Required work:
Your answer should be every line of the entries that has the string "stkov" in it.

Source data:
========================================================================

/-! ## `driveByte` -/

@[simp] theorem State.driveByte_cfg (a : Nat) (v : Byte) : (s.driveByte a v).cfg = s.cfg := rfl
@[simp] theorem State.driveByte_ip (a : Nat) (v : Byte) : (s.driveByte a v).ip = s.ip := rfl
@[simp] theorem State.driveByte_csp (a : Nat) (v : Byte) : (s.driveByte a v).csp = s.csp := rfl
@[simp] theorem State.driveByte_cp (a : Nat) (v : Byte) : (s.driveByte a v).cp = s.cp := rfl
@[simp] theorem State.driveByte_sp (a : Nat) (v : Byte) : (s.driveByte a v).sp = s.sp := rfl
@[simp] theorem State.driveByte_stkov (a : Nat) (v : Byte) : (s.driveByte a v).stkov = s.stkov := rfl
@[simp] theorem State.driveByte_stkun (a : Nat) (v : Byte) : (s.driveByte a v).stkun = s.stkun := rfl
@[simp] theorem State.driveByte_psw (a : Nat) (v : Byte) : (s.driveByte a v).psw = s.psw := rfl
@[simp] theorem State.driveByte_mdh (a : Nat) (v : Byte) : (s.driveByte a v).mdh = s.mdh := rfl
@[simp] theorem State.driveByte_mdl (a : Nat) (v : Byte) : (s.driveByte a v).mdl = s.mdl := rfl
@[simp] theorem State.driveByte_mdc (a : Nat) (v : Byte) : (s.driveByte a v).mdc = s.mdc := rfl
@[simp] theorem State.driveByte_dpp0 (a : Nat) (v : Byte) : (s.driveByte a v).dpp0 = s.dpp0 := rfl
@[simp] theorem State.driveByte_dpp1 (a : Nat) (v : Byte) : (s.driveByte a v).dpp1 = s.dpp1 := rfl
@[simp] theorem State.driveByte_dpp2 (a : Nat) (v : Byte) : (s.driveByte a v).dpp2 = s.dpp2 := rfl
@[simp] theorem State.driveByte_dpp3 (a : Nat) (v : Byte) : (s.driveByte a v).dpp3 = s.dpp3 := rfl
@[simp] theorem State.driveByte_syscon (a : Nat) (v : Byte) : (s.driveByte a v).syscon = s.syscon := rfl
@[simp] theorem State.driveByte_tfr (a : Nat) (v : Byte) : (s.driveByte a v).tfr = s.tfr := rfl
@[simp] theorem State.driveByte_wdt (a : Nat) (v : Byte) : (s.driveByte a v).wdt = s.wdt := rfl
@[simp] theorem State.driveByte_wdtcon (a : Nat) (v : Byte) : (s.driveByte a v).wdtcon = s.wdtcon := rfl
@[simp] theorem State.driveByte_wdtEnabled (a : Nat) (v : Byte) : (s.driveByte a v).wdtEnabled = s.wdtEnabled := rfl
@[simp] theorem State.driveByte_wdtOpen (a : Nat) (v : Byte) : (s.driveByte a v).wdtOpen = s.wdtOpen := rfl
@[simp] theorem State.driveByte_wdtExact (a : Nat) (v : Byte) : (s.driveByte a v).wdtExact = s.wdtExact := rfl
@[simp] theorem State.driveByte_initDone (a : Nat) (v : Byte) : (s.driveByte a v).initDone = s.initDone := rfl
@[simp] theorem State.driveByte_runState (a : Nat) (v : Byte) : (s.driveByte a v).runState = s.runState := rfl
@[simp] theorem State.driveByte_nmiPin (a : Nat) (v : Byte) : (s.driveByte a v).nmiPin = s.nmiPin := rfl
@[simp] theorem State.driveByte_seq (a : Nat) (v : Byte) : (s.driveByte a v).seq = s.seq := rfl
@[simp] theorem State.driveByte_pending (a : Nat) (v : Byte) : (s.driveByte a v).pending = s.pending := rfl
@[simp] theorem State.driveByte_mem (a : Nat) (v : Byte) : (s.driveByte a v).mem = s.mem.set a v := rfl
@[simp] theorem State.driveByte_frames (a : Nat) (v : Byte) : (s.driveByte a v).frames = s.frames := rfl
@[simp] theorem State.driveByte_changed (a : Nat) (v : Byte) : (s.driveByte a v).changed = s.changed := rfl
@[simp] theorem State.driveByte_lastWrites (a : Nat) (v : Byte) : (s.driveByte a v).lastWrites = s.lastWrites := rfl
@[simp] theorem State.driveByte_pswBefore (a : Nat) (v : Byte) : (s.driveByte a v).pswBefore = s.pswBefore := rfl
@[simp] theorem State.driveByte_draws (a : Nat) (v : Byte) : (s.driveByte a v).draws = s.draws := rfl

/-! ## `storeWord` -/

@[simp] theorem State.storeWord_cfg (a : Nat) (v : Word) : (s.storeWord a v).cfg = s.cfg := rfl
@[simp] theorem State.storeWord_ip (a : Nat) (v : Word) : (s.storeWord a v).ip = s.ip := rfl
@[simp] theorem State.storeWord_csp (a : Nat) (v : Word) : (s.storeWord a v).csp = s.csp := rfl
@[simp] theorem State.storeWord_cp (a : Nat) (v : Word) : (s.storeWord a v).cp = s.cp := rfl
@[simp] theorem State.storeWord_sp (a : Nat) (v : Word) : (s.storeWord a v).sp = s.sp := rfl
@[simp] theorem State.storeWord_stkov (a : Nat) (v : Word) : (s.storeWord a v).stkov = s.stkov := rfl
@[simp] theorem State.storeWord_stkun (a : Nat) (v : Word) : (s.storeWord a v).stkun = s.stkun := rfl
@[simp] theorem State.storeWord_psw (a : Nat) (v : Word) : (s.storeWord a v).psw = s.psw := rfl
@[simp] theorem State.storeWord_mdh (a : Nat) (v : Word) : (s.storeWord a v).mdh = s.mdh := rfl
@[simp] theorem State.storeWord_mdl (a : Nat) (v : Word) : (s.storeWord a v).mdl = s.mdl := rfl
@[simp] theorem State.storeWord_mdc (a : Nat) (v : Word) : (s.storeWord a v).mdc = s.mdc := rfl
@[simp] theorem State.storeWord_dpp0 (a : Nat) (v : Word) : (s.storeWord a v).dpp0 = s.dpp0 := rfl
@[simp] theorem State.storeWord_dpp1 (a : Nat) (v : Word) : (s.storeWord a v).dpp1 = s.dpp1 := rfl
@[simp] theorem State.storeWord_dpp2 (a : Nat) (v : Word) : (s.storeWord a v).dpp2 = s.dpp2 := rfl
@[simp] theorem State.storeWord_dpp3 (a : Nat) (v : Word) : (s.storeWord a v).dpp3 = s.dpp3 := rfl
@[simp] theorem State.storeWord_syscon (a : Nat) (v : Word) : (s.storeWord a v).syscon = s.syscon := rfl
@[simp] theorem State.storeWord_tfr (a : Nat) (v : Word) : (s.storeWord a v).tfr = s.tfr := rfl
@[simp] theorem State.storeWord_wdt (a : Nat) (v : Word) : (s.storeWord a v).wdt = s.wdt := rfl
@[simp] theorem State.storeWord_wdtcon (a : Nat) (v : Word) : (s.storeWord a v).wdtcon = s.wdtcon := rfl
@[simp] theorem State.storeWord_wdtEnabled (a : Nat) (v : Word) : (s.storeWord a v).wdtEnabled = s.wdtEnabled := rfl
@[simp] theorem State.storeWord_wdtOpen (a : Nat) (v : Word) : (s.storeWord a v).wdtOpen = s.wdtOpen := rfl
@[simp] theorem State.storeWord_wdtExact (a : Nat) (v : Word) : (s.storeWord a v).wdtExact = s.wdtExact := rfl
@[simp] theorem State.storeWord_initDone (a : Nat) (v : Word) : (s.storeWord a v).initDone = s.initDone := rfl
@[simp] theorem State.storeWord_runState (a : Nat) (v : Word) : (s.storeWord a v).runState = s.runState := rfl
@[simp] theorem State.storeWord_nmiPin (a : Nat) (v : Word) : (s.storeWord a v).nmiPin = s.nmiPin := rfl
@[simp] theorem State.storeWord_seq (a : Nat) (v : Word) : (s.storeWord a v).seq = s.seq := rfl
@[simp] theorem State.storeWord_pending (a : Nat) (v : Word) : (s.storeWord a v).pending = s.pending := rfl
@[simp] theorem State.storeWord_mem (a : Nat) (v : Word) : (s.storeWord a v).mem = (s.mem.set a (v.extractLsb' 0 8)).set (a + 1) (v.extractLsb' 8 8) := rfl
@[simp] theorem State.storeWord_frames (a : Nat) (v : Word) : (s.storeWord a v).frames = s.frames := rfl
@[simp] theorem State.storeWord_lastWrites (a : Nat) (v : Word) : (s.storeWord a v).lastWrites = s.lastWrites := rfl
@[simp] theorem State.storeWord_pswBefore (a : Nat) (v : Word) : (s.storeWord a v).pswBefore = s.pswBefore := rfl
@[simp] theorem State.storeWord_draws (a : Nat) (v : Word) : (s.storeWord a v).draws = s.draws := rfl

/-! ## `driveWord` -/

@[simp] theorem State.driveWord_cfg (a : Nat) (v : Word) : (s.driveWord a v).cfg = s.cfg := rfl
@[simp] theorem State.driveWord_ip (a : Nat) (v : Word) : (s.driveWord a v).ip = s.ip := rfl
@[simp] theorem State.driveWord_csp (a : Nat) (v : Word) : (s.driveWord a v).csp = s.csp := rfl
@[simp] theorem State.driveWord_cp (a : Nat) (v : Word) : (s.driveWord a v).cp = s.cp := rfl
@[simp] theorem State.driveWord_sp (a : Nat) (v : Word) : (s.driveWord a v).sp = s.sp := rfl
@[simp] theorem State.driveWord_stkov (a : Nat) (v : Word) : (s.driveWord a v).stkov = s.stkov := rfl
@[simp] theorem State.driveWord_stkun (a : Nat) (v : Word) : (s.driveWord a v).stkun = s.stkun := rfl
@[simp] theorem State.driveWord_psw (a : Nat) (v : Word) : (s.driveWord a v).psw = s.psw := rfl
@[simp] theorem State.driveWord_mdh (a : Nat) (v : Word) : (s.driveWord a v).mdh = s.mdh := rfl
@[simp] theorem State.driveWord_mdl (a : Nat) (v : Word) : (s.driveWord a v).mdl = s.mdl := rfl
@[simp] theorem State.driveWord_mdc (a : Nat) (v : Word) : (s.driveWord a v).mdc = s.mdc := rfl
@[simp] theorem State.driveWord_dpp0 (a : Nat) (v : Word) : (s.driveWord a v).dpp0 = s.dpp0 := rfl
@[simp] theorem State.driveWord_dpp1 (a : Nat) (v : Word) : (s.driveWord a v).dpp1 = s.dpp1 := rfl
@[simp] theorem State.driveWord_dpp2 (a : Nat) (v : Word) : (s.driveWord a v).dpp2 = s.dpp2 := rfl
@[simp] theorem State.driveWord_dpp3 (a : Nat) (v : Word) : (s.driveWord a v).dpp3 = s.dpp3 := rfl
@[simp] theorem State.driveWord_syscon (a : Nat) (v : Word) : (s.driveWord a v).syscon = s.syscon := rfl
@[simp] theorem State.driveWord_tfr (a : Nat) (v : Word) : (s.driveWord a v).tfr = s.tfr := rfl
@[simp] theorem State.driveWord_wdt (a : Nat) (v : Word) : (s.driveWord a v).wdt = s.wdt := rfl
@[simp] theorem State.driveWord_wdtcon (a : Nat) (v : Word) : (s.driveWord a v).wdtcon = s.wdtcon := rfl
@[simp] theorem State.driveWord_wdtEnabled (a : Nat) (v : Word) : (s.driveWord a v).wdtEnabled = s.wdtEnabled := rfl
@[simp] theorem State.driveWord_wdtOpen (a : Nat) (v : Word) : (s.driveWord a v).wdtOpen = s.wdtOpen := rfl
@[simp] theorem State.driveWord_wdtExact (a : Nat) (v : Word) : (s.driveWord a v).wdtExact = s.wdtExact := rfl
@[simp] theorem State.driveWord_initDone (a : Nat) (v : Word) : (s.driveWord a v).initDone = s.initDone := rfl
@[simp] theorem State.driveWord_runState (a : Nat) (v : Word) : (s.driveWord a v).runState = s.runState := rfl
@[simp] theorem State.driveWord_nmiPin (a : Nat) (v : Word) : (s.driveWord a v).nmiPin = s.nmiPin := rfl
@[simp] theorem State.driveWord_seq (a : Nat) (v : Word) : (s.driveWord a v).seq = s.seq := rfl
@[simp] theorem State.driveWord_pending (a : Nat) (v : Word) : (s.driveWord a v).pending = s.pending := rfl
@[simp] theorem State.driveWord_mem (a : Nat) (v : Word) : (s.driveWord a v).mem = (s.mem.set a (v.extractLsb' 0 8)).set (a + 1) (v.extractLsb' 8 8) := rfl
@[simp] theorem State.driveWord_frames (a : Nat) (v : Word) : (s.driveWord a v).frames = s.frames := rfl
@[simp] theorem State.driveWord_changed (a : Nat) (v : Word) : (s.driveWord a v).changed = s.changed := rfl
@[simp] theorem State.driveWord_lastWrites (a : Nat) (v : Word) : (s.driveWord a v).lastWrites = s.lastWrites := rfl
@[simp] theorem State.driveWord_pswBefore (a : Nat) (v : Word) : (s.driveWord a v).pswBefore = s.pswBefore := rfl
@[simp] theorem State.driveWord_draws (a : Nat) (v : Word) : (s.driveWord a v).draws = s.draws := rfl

========================================================================

Solution to the problem:
@[simp] theorem State.driveByte_stkov (a : Nat) (v : Byte) : (s.driveByte a v).stkov = s.stkov := rfl
@[simp] theorem State.storeWord_stkov (a : Nat) (v : Word) : (s.storeWord a v).stkov = s.stkov := rfl
@[simp] theorem State.driveWord_stkov (a : Nat) (v : Word) : (s.driveWord a v).stkov = s.stkov := rfl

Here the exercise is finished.